EXERCISE GOAL. When transcribing the entries, keep each one exactly as it is.

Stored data

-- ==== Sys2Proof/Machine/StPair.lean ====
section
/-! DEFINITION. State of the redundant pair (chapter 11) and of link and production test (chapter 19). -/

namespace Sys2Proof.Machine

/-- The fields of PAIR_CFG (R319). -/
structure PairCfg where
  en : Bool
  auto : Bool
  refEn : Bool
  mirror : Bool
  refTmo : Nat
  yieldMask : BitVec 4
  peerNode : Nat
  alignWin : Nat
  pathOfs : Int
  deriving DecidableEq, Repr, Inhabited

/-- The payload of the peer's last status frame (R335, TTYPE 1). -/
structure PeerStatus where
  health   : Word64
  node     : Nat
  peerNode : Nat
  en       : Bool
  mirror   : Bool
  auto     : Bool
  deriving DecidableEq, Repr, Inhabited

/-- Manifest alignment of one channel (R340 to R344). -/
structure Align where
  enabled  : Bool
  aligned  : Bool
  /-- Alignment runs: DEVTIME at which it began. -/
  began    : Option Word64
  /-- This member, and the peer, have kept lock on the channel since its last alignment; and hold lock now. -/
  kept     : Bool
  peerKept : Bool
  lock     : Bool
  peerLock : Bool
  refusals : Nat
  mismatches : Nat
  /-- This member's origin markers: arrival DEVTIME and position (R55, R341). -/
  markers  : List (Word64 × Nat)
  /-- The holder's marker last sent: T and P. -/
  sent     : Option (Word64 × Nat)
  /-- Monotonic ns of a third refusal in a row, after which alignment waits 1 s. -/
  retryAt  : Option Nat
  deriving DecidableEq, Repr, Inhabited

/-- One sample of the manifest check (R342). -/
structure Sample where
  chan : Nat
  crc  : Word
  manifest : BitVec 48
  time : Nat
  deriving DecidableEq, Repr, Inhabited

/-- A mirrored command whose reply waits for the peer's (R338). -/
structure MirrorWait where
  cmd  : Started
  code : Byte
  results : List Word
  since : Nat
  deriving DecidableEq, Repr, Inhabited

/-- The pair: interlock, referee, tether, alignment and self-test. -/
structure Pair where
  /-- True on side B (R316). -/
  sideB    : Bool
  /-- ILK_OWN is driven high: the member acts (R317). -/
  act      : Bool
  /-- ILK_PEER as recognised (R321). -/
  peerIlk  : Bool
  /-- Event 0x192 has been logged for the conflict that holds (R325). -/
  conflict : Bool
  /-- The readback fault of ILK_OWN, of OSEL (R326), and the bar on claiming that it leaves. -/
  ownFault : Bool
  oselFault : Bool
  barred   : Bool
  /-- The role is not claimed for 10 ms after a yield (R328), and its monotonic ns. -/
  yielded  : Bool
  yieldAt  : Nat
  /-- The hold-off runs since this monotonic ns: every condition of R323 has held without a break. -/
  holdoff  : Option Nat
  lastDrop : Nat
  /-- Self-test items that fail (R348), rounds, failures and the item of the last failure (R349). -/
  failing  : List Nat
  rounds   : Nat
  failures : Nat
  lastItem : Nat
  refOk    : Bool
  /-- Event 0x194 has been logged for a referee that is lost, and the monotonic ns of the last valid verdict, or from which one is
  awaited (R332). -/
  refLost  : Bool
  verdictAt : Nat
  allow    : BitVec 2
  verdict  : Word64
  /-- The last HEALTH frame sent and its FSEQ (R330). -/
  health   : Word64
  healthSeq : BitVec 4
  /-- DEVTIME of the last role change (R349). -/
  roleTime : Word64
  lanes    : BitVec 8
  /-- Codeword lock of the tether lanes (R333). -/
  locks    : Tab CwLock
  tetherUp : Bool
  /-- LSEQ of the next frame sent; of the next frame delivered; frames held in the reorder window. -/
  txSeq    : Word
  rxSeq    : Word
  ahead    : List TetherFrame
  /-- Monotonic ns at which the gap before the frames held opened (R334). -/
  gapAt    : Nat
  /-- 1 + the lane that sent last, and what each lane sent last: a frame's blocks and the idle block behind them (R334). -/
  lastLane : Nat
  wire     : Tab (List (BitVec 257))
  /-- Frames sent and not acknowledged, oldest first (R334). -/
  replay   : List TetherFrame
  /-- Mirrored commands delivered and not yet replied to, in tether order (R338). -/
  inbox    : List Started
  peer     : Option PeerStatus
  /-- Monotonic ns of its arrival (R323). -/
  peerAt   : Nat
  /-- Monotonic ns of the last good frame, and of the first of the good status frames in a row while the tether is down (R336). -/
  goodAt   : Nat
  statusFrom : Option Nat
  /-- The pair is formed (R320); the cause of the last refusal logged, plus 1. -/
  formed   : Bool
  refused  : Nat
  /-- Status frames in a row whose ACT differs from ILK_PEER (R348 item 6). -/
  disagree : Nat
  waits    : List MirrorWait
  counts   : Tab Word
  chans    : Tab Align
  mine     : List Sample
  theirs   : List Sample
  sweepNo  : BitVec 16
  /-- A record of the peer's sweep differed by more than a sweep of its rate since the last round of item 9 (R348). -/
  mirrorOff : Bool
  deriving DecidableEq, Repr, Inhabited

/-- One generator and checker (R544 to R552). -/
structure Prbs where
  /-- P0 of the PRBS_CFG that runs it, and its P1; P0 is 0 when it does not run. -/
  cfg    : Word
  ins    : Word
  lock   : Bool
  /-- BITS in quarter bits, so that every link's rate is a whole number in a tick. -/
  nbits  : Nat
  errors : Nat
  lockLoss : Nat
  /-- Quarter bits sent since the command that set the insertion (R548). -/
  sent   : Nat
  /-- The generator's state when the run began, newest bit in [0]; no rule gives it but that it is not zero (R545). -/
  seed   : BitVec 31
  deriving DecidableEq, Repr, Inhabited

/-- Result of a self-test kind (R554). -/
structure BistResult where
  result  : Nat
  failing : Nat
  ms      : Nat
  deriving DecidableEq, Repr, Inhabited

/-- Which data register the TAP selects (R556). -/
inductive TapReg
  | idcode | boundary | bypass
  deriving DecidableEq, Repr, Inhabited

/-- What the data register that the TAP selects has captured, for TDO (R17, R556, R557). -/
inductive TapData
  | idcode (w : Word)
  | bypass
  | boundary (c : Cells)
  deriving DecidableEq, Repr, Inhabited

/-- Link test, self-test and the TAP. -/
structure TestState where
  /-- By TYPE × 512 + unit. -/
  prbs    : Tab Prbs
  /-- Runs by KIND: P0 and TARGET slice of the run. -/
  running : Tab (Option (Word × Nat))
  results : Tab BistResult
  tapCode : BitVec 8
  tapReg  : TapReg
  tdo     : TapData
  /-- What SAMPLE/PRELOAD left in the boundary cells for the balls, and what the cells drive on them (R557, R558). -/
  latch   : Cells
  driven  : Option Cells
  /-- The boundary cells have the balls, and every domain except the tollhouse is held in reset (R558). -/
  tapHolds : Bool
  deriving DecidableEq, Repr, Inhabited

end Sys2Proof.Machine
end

RESULT OF THE TASK.
-- ==== Sys2Proof/Machine/StPair.lean ====
section
/-! DEFINITION. State of the redundant pair (chapter 11) and of link and production test (chapter 19). -/

namespace Sys2Proof.Machine

/-- The fields of PAIR_CFG (R319). -/
structure PairCfg where
  en : Bool
  auto : Bool
  refEn : Bool
  mirror : Bool
  refTmo : Nat
  yieldMask : BitVec 4
  peerNode : Nat
  alignWin : Nat
  pathOfs : Int
  deriving DecidableEq, Repr, Inhabited

/-- The payload of the peer's last status frame (R335, TTYPE 1). -/
structure PeerStatus where
  health   : Word64
  node     : Nat
  peerNode : Nat
  en       : Bool
  mirror   : Bool
  auto     : Bool
  deriving DecidableEq, Repr, Inhabited

/-- Manifest alignment of one channel (R340 to R344). -/
structure Align where
  enabled  : Bool
  aligned  : Bool
  /-- Alignment runs: DEVTIME at which it began. -/
  began    : Option Word64
  /-- This member, and the peer, have kept lock on the channel since its last alignment; and hold lock now. -/
  kept     : Bool
  peerKept : Bool
  lock     : Bool
  peerLock : Bool
  refusals : Nat
  mismatches : Nat
  /-- This member's origin markers: arrival DEVTIME and position (R55, R341). -/
  markers  : List (Word64 × Nat)
  /-- The holder's marker last sent: T and P. -/
  sent     : Option (Word64 × Nat)
  /-- Monotonic ns of a third refusal in a row, after which alignment waits 1 s. -/
  retryAt  : Option Nat
  deriving DecidableEq, Repr, Inhabited

/-- One sample of the manifest check (R342). -/
structure Sample where
  chan : Nat
  crc  : Word
  manifest : BitVec 48
  time : Nat
  deriving DecidableEq, Repr, Inhabited

/-- A mirrored command whose reply waits for the peer's (R338). -/
structure MirrorWait where
  cmd  : Started
  code : Byte
  results : List Word
  since : Nat
  deriving DecidableEq, Repr, Inhabited

/-- The pair: interlock, referee, tether, alignment and self-test. -/
structure Pair where
  /-- True on side B (R316). -/
  sideB    : Bool
  /-- ILK_OWN is driven high: the member acts (R317). -/
  act      : Bool
  /-- ILK_PEER as recognised (R321). -/
  peerIlk  : Bool
  /-- Event 0x192 has been logged for the conflict that holds (R325). -/
  conflict : Bool
  /-- The readback fault of ILK_OWN, of OSEL (R326), and the bar on claiming that it leaves. -/
  ownFault : Bool
  oselFault : Bool
  barred   : Bool
  /-- The role is not claimed for 10 ms after a yield (R328), and its monotonic ns. -/
  yielded  : Bool
  yieldAt  : Nat
  /-- The hold-off runs since this monotonic ns: every condition of R323 has held without a break. -/
  holdoff  : Option Nat
  lastDrop : Nat
  /-- Self-test items that fail (R348), rounds, failures and the item of the last failure (R349). -/
  failing  : List Nat
  rounds   : Nat
  failures : Nat
  lastItem : Nat
  refOk    : Bool
  /-- Event 0x194 has been logged for a referee that is lost, and the monotonic ns of the last valid verdict, or from which one is
  awaited (R332). -/
  refLost  : Bool
  verdictAt : Nat
  allow    : BitVec 2
  verdict  : Word64
  /-- The last HEALTH frame sent and its FSEQ (R330). -/
  health   : Word64
  healthSeq : BitVec 4
  /-- DEVTIME of the last role change (R349). -/
  roleTime : Word64
  lanes    : BitVec 8
  /-- Codeword lock of the tether lanes (R333). -/
  locks    : Tab CwLock
  tetherUp : Bool
  /-- LSEQ of the next frame sent; of the next frame delivered; frames held in the reorder window. -/
  txSeq    : Word
  rxSeq    : Word
  ahead    : List TetherFrame
  /-- Monotonic ns at which the gap before the frames held opened (R334). -/
  gapAt    : Nat
  /-- 1 + the lane that sent last, and what each lane sent last: a frame's blocks and the idle block behind them (R334). -/
  lastLane : Nat
  wire     : Tab (List (BitVec 257))
  /-- Frames sent and not acknowledged, oldest first (R334). -/
  replay   : List TetherFrame
  /-- Mirrored commands delivered and not yet replied to, in tether order (R338). -/
  inbox    : List Started
  peer     : Option PeerStatus
  /-- Monotonic ns of its arrival (R323). -/
  peerAt   : Nat
  /-- Monotonic ns of the last good frame, and of the first of the good status frames in a row while the tether is down (R336). -/
  goodAt   : Nat
  statusFrom : Option Nat
  /-- The pair is formed (R320); the cause of the last refusal logged, plus 1. -/
  formed   : Bool
  refused  : Nat
  /-- Status frames in a row whose ACT differs from ILK_PEER (R348 item 6). -/
  disagree : Nat
  waits    : List MirrorWait
  counts   : Tab Word
  chans    : Tab Align
  mine     : List Sample
  theirs   : List Sample
  sweepNo  : BitVec 16
  /-- A record of the peer's sweep differed by more than a sweep of its rate since the last round of item 9 (R348). -/
  mirrorOff : Bool
  deriving DecidableEq, Repr, Inhabited

/-- One generator and checker (R544 to R552). -/
structure Prbs where
  /-- P0 of the PRBS_CFG that runs it, and its P1; P0 is 0 when it does not run. -/
  cfg    : Word
  ins    : Word
  lock   : Bool
  /-- BITS in quarter bits, so that every link's rate is a whole number in a tick. -/
  nbits  : Nat
  errors : Nat
  lockLoss : Nat
  /-- Quarter bits sent since the command that set the insertion (R548). -/
  sent   : Nat
  /-- The generator's state when the run began, newest bit in [0]; no rule gives it but that it is not zero (R545). -/
  seed   : BitVec 31
  deriving DecidableEq, Repr, Inhabited

/-- Result of a self-test kind (R554). -/
structure BistResult where
  result  : Nat
  failing : Nat
  ms      : Nat
  deriving DecidableEq, Repr, Inhabited

/-- Which data register the TAP selects (R556). -/
inductive TapReg
  | idcode | boundary | bypass
  deriving DecidableEq, Repr, Inhabited

/-- What the data register that the TAP selects has captured, for TDO (R17, R556, R557). -/
inductive TapData
  | idcode (w : Word)
  | bypass
  | boundary (c : Cells)
  deriving DecidableEq, Repr, Inhabited

/-- Link test, self-test and the TAP. -/
structure TestState where
  /-- By TYPE × 512 + unit. -/
  prbs    : Tab Prbs
  /-- Runs by KIND: P0 and TARGET slice of the run. -/
  running : Tab (Option (Word × Nat))
  results : Tab BistResult
  tapCode : BitVec 8
  tapReg  : TapReg
  tdo     : TapData
  /-- What SAMPLE/PRELOAD left in the boundary cells for the balls, and what the cells drive on them (R557, R558). -/
  latch   : Cells
  driven  : Option Cells
  /-- The boundary cells have the balls, and every domain except the tollhouse is held in reset (R558). -/
  tapHolds : Bool
  deriving DecidableEq, Repr, Inhabited

end Sys2Proof.Machine
end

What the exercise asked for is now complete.